Originally Posted by cumbercr
Adjusting MAF tables to achieve 128 BLMs is not an accurate way to tune. Fuels have changed enough that 128 may not be the magic number.
What did the avg blm end up for you?

Originally Posted by cumbercr
I chased my tail for quite a while before I switched to a wideband sensor with a lambda gauge. Now there's no guessing on whether it's rich or lean. Case in point, at idle the BLMs indicated a lean condition while the wideband indicated .94 lambda. That one still confuses me but I'm over it.
Was your wideband lambda and avg? I assume .94 means something like you're not quite to the balance point in air/fuel...with fuel being a hair richer than stoich?

If not an avg, that's where INT would make more sense for comparison...since it's the instant reading, right?

FWIW, I ended up leaving mine in the low-mid 120's.
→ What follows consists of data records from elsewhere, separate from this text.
-- ==== Sys2Proof/Machine/Husk.lean ====
section
/-! DEFINITION. Husk's commands: keys, firmware, debug level, lifecycle and fuses (18, R561 to R573). -/

namespace Sys2Proof.Machine

/-! ### Keys (R561 to R563) -/

/-- Roles bits of a slot that may load keys and change the lifecycle: KEY and LIFE. -/
def KeySlot.keeper (k : KeySlot) : Bool := k.active && k.roles.testBit 3 && k.roles.testBit 6

/-- The customer slots hold an ACTIVE one, and none with both KEY and LIFE (R563). -/
def State.noKeeper (s : State) : Bool :=
  (List.range 15).any (fun n => (s.slot n).active) && !(List.range 15).any fun n => (s.slot n).keeper

/-- KEY_LOAD and KEY_ROTATE bodies (R561). -/
def keyBody : List (Nat × Nat × Nat) := [(0x08, 0, 4), (0x08, 8, 11), (0x10, 0, 64), (0x18, 0, 256)]

/-- The key-encryption key of a shared coordinate (R562). -/
def State.kek (s : State) (shared : List Byte) (target counter : Nat) : List Byte :=
  hkdf256 (leBytes 8 s.fuses.deviceId.toNat) shared
    ([0x48, 0x55, 0x53, 0x4B, 0x2D, 0x4B, 0x57].map (BitVec.ofNat 8) ++ leBytes 1 target ++ leBytes 8 counter) 32

/-- The key that a key block carries for a slot and a counter; none when a check of R562 fails. -/
def State.unwrapKey (s : State) (block : List Byte) (digest target counter : Nat) : Option (List Byte) :=
  if leNat (sha256 block) ≠ digest then none
  else match ecdh384 Config.devicePrivateKey (block.take 97) with
    | none => none
    | some x => aesUnwrap (s.kek x target counter) ((block.drop 0x68).take 40)

/-- A slot loaded by an entry (R561, R563): what it has counted stands. -/
def KeySlot.load (k : KeySlot) (e : Entry) (key : List Byte) : KeySlot :=
  { k with active := true, key := BitVec.ofNat 256 (leNat key), roles := eBits e 0x08 8 8, portEn := eBits e 0x08 16 1 = 1
           port := eBits e 0x08 17 2, last := 0 }

/-- KEY_LOAD and KEY_ROTATE past the authentication (R563): `use` is the STATE that the target must have. -/
def keyCmd (n : Nat) (e : Entry) (hostOk : Bool) (use : SlotUse) (rotate : Bool) (t : State) : CmdRes :=
  let target := eBits e 0x08 0 4
  let addr := eBits e 0x10 0 64
  let barred := t.life = .makerTest ∨ t.life = .returned
  if target = 15 ∨ addr % 64 ≠ 0 then .fail t fltArgRange
  else if t.slotUse target ≠ use ∨ barred then .fail t fltKeySlot
  else if !hostOk then .fail t fltHostTimeout
  else match t.unwrapKey (readBytes (t.hostMemOf n) addr 256) (eBits e 0x18 0 256) target (eCounter e) with
    | none => .fail t fltKeyUnwrap
    | some key =>
      let u := t.setSlot target ((t.slot target).load e key)
      if rotate && u.noKeeper then .fail t fltArgRange else .done u.durable 0

/-- KEY_LOAD (R562, R563). -/
def execKeyLoad (n : Nat) (e : Entry) (hostOk : Bool) (s : State) : Host.Outcome State Fault Refusal :=
  critCmd (.adm n) 0x50 e keyBody s fun _ t => keyCmd n e hostOk .empty false t

/-- KEY_ROTATE (R562, R563). -/
def execKeyRotate (n : Nat) (e : Entry) (hostOk : Bool) (s : State) : Host.Outcome State Fault Refusal :=
  critCmd (.adm n) 0x51 e keyBody s fun _ t => keyCmd n e hostOk .active true t

/-- A slot emptied: its key, roles, binding and LAST go. -/
def KeySlot.erase (k : KeySlot) : KeySlot := { cntFail := k.cntFail, streak := k.streak }

/-- KEY_ERASE (R563). -/
def execKeyErase (n : Nat) (e : Entry) (s : State) : Host.Outcome State Fault Refusal :=
  critCmd (.adm n) 0x52 e [(0x08, 0, 4)] s fun _ t =>
    let target := eBits e 0x08 0 4
    if target = 15 then .fail t fltArgRange
    else if t.slotUse target = .empty then .done t 0
    else
      let u := t.setSlot target (t.slot target).erase
      if u.noKeeper then .fail t fltArgRange else .done u.durable 0

/-! ### Firmware (R564) -/

def Flash.bank (f : Flash) (b : Bool) : Option (List Byte) := if b then f.bankB else f.bankA
def Flash.setBank (f : Flash) (b : Bool) (x : Option (List Byte)) : Flash := if b then { f with bankB := x } else { f with bankA := x }

/-- A bank marked empty; it is no longer pending. -/
def Flash.emptyBank (f : Flash) (b : Bool) : Flash :=
  { f.setBank b none with pending := if f.pending = some b then none else f.pending }

/-- An image's signature verifies against the fused maker key; with that fuse blank no key verifies any (R564, R581). -/
def State.imageSigned (s : State) (image : List Byte) : Bool := s.fuses.makerKey && Config.imageSigned image

/-- What an image fails of the digest, the signature and the rollback check (R564). -/
def State.imageBad (s : State) (image : List Byte) (digest : Nat) : Option FaultCode :=
  if leNat (sha384 image) ≠ digest ∨ s.imageSigned image = false then some fltFwSig
  else if Config.imageSvn image < s.fuses.svnMin then some fltFwRollback
  else none

/-- FW_LOAD (R564): into the inactive bank, pending. -/
def execFwLoad (n : Nat) (e : Entry) (hostOk flashOk : Bool) (s : State) : Host.Outcome State Fault Refusal :=
  critCmd (.adm n) 0x53 e [(0x08, 0, 64), (0x10, 0, 32), (0x18, 0, 384)] s fun _ t =>
    let addr := eBits e 0x08 0 64
    let len := eBits e 0x10 0 32
    if addr % 64 ≠ 0 ∨ len % 4 ≠ 0 ∨ 16777216 < len then .fail t fltArgRange
    else if !hostOk then .fail t fltHostTimeout
    else
      let image := readBytes (t.hostMemOf n) addr len
      let b := !t.flash.active
      match t.imageBad image (eBits e 0x18 0 384) with
      | some f => .fail t f
      | none =>
        if flashOk then .done { t with flash := { t.flash.setBank b (some image) with pending := some b } } 0
        else .fail { t with flash := t.flash.emptyBank b } fltFwSig

/-! ### Debug (R567) -/

/-- DEBUG_SET (R567). -/
def execDebugSet (n : Nat) (e : Entry) (s : State) : Host.Outcome State Fault Refusal :=
  critCmd (.adm n) 0x54 e [(0x08, 0, 2)] s fun _ t =>
    let level := eBits e 0x08 0 2
    let slot := eSlot e
    let ok : Bool := match level with
      | 0 => true
      | 1 => t.life == .fieldDiag && slot != 15
      | 2 => (t.life == .makerTest || t.life == .returned) && slot == 15
      | _ => false
    if ok then .done { t with husk := { t.husk with debug := level } } 0 else .fail t fltLifecycle

/-! ### Lifecycle (R569 to R572) -/

/-- A partition destroyed at once, with every record it owes (R488, R571); those that its completion ring still holds go with it (log 63). -/
def State.forceDestroy (s : State) (p : Nat) : State :=
  let s := s.stopEnd p 0 0
  if (s.part p).state = .free then s
  else
    let s := s.destroyItems p
    let t := s.destroyPart p
    match (s.part p).destroyer with
    | some (n, o) => t.admDone n o .done 0 0
    | none => t

/-- Every window is closed and freed; the records owed for spill windows are written (R571). -/
def State.freeWindows (s : State) : State :=
  let owed := s.fabric.wins.filterMap fun e => e.2.closer
  let s := { s with fabric := { s.fabric with wins := [], bursts := [] } }
  owed.foldl (fun s o => s.owedDone o .done 0) s

/-- A tracker whose storage is zeros (R571). -/
def Tracker.zero : Tracker := { tbase := 0, nm1 := 0, tfmt := 0, psfmt := 0, margin := 0, curMax := 0, curMin := 0 }

/-- A core's memories of R571, step 4. -/
def Core.zeroised (x : Core) : Core :=
  (List.range 64).foldl (fun x n => x.setTracker n Tracker.zero)
    { x with scratch := [], scat := { x.scat with acc := [] }, exact := { x.exact with entries := [] } }

/-- Step 2 of R571: partitions destroyed, windows freed, rings gone with their partitions. -/
def State.evict (s : State) : State :=
  ((s.parts.filter fun e => e.2.state != .free).foldl (fun s e => s.forceDestroy e.1) s).freeWindows

/-- Step 3: keys, LAST and the rest of the sealed store of slots 0 to 14; what they have counted stands. -/
def State.eraseKeys (s : State) : State := (List.range 15).foldl (fun s n => s.setSlot n (s.slot n).erase) s

/-- Step 4: all of Tier H and Tier L went with the partitions and windows; the rest is written with zeros. -/
def State.zeroMemory (s : State) : State :=
  let s := (List.range 512).foldl (fun s k => s.setCore k (s.core k).zeroised) s
  { s with objs := [], sess := [], fabric := { s.fabric with parked := [], spill := [], spillPoison := [] } }

/-- Steps 2 to 4 of R571. -/
def State.zeroise (s : State) : State := s.evict.eraseKeys.durable.zeroMemory

/-- FIELD_DIAG leaves: every core and object is cleared (R487, R569). -/
def State.clearAll (s : State) : State :=
  let s := { s with cores := (s.cores.map fun (e : Nat × Core) => (e.1, e.2.cleared e.2.chaff)).filter fun (e : Nat × Core) => !decide (e.2 = ({} : Core)) }
  { s with objs := [], waiters := [] }

/-- The lifecycle state that a code names (R569). -/
def lifeOf (code : Nat) : Option LifeState :=
  match code with
  | 0 => some .makerTest | 1 => some .provision | 2 => some .field | 3 => some .fieldDiag | 4 => some .returned | 5 => some .scrap
  | _ => none

/-- The state and the debug level after a transition: a fused state, or FIELD_DIAG in its register (R567, R569). -/
def State.setLife (s : State) (x : LifeState) (port : Nat) : State :=
  match x with
  | .fieldDiag => { s with husk := { s.husk with diag := true, diagPort := port, debug := 0 } }
  | x => { s with fuses := { s.fuses with lc := x }, husk := { s.husk with diag := false, diagPort := 0, debug := 0 } }

/-- SCRAP (R572): after steps 2 to 4 of R571 the device key and the maker slot's derivation go. -/
def State.scrap (s : State) : State :=
  let s := s.zeroise
  { s with flash := { s.flash with keyPair := false }, husk := { s.husk with delayed := [] } }

/-- The transitions of R569: the state after one, or why it is refused. -/
def State.transition (s : State) (dest : LifeState) (slot : Nat) : Except FaultCode State :=
  let maker := slot == 15
  match s.life, dest with
  | .makerTest, .provision =>
    if maker && s.flash.keyPair && s.fuses.makerKey then .ok s else .error fltLifecycle
  | .provision, .field => if maker then .error fltLifecycle else .ok s
  | .field, .fieldDiag =>
    if maker || s.fuses.diagDisable then .error fltLifecycle
    else if s.parts.any (fun e => e.2.state != .free) then .error fltPartBusy
    else .ok s
  | .fieldDiag, .field => if maker then .error fltLifecycle else .ok s.clearAll
  | .provision, .returned => if maker then .error fltLifecycle else .ok s.zeroise
  | .field, .returned => if maker then .error fltLifecycle else .ok s.zeroise
  | .fieldDiag, .returned => if maker then .error fltLifecycle else .ok s.zeroise
  | .returned, .provision =>
    if maker && s.fuses.refurb < 3 then .ok { s with fuses := { s.fuses with refurb := s.fuses.refurb + 1 } } else .error fltLifecycle
  | .makerTest, .scrap => if maker then .ok s.scrap else .error fltLifecycle
  | .returned, .scrap => if maker then .ok s.scrap else .error fltLifecycle
  | .provision, .scrap => if maker then .error fltLifecycle else .ok s.scrap
  | .field, .scrap => if maker then .error fltLifecycle else .ok s.scrap
  | .fieldDiag, .scrap => if maker then .error fltLifecycle else .ok s.scrap
  | _, _ => .error fltLifecycle

/-- The critical commands that other admin rings fetch while ZEROISING is 1: each is refused (R571). -/
def State.refuseZeroising (s : State) (n : Nat) (xs : List (Nat × Entry)) : State :=
  xs.foldl (fun s x =>
    if x.1 != n && s.canFetchAdm x.1 && admRingCodes.contains (eCode x.2) then
      (s.takeAdm x.1).admDone x.1 (s.admOwed x.1 x.2) .failed fltLifecycle 0
    else s) s

def lifecycleBody : List (Nat × Nat × Nat) := [(0x08, 0, 3)]

/-- LIFECYCLE (R569 to R572). -/
def execLifecycle (n : Nat) (x : LifecycleOp) (s : State) : Host.Outcome State Fault Refusal :=
  let e := x.entry
  critCmd (.adm n) 0x55 e lifecycleBody s fun _ t =>
    match lifeOf (eBits e 0x08 0 3) with
    | none => .fail t fltLifecycle
    | some dest =>
      match t.transition dest (eSlot e) with
      | .error f => .fail t f
      | .ok u =>
        let u := if dest = .returned then u.refuseZeroising n x.meanwhile else u
        .done ((u.setLife dest n).event 0x0013 dest.code t.life.code []) 0

/-- The state after step 1 of R571, when the LIFECYCLE that stands at the head of an admin ring goes to RETURN: what is left of it is done at the
next reset (R572). -/
def State.zeroisingCut (s : State) (n : Nat) (e : Entry) : State :=
  let t := critCmd (.adm n) 0x55 e lifecycleBody s fun o t =>
    match lifeOf (eBits e 0x08 0 3), t.transition .returned (eSlot e) with
    | some .returned, .ok _ =>
      .owes { t with fuses := { t.fuses with lc := .returned, zeroising := true }, flash := { t.flash with zeroing := some (n, o, t.life.code) } }
    | _, _ => .hold
  match t with
  | .next t => if t.fuses.zeroising then t else s
  | _ => s

/-! ### Fuses (R573) -/

/-- CORE_REPAIR and ROW_REPAIR are one fuse for each core and row (log 31): programmed by the maker slot alone. -/
def burnRepair (t : State) (slot : Nat) (stuck : BitVec 64) (inRange : Bool) (burn : Fuses → Fuses) : CmdRes :=
  if !(t.life == .makerTest || t.life == .returned) || slot != 15 then .fail t fltLifecycle
  else if !inRange then .fail t fltArgRange
  else if stuck.toNat.testBit 0 then .fail t fltFuse
  else .done { t with fuses := burn t.fuses } 0

/-- FUSE_PROG (R573). `stuck` are the bits of the field that do not burn. -/
def execFuseProg (n : Nat) (e : Entry) (stuck : BitVec 64) (s : State) : Host.Outcome State Fault Refusal :=
  critCmd (.adm n) 0x56 e [(0x08, 0, 4), (0x10, 0, 64)] s fun _ t =>
    let v := eBits e 0x10 0 64
    let slot := eSlot e
    let customer := (t.life == .provision || t.life == .field) && slot != 15
    match eBits e 0x08 0 4 with
    | 0 =>
      if !customer then .fail t fltLifecycle
      else if 64 < v then .fail t fltArgRange
      else if v ≤ t.fuses.svnMin then .done t 0
      else if t.svn < v then .fail t fltArgRange
      else
        let want := BitVec.ofNat 64 (2 ^ v - 1)
        let u := { t with fuses := { t.fuses with svn := t.fuses.svn ||| (want &&& ~~~stuck) } }
        if u.fuses.svn &&& want = want then .done u 0 else .fail u fltFuse
    | 1 =>
      if !customer then .fail t fltLifecycle
      else if v ≠ 1 then .fail t fltArgRange
      else if t.fuses.diagDisable then .done t 0
      else if stuck.toNat.testBit 0 then .fail t fltFuse
      else .done { t with fuses := { t.fuses with diagDisable := true } } 0
    | 2 =>
      let pos := bits v 5 5 * 8 + bits v 2 3
      burnRepair t slot stuck (decide (v < 1024) && decide (pos < 136)) fun f =>
        { f with cores := if f.cores.contains (bits v 0 2 * 256 + pos) then f.cores else f.cores ++ [bits v 0 2 * 256 + pos] }
    | 3 =>
      let row := (bits v 7 2 * 128 + bits v 0 7, bits v 9 2, bits v 11 6)
      burnRepair t slot stuck (decide (v < 2 ^ 17) && decide (bits v 11 6 < 34)) fun f =>
        { f with rows := if f.rows.contains row then f.rows else f.rows ++ [row] }
    | _ => .fail t fltLifecycle

end Sys2Proof.Machine
end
Though that would imply a bit on the safe side, my plugs look just a tiny bit lean. (Never asked if higher compression can cause that.) OTOH, my o2 bung is only allowing my 165 ecm to see two cylinders. I have 4-2-1 headers with the bung at the 1-3 pipe junction.

I considered those might be a hair leaner, but all the plugs look the same. A WB might be nice to try...just to see. The dyno showed mine at 14.7 (during low loads) so, that was another reason I called my tune "good".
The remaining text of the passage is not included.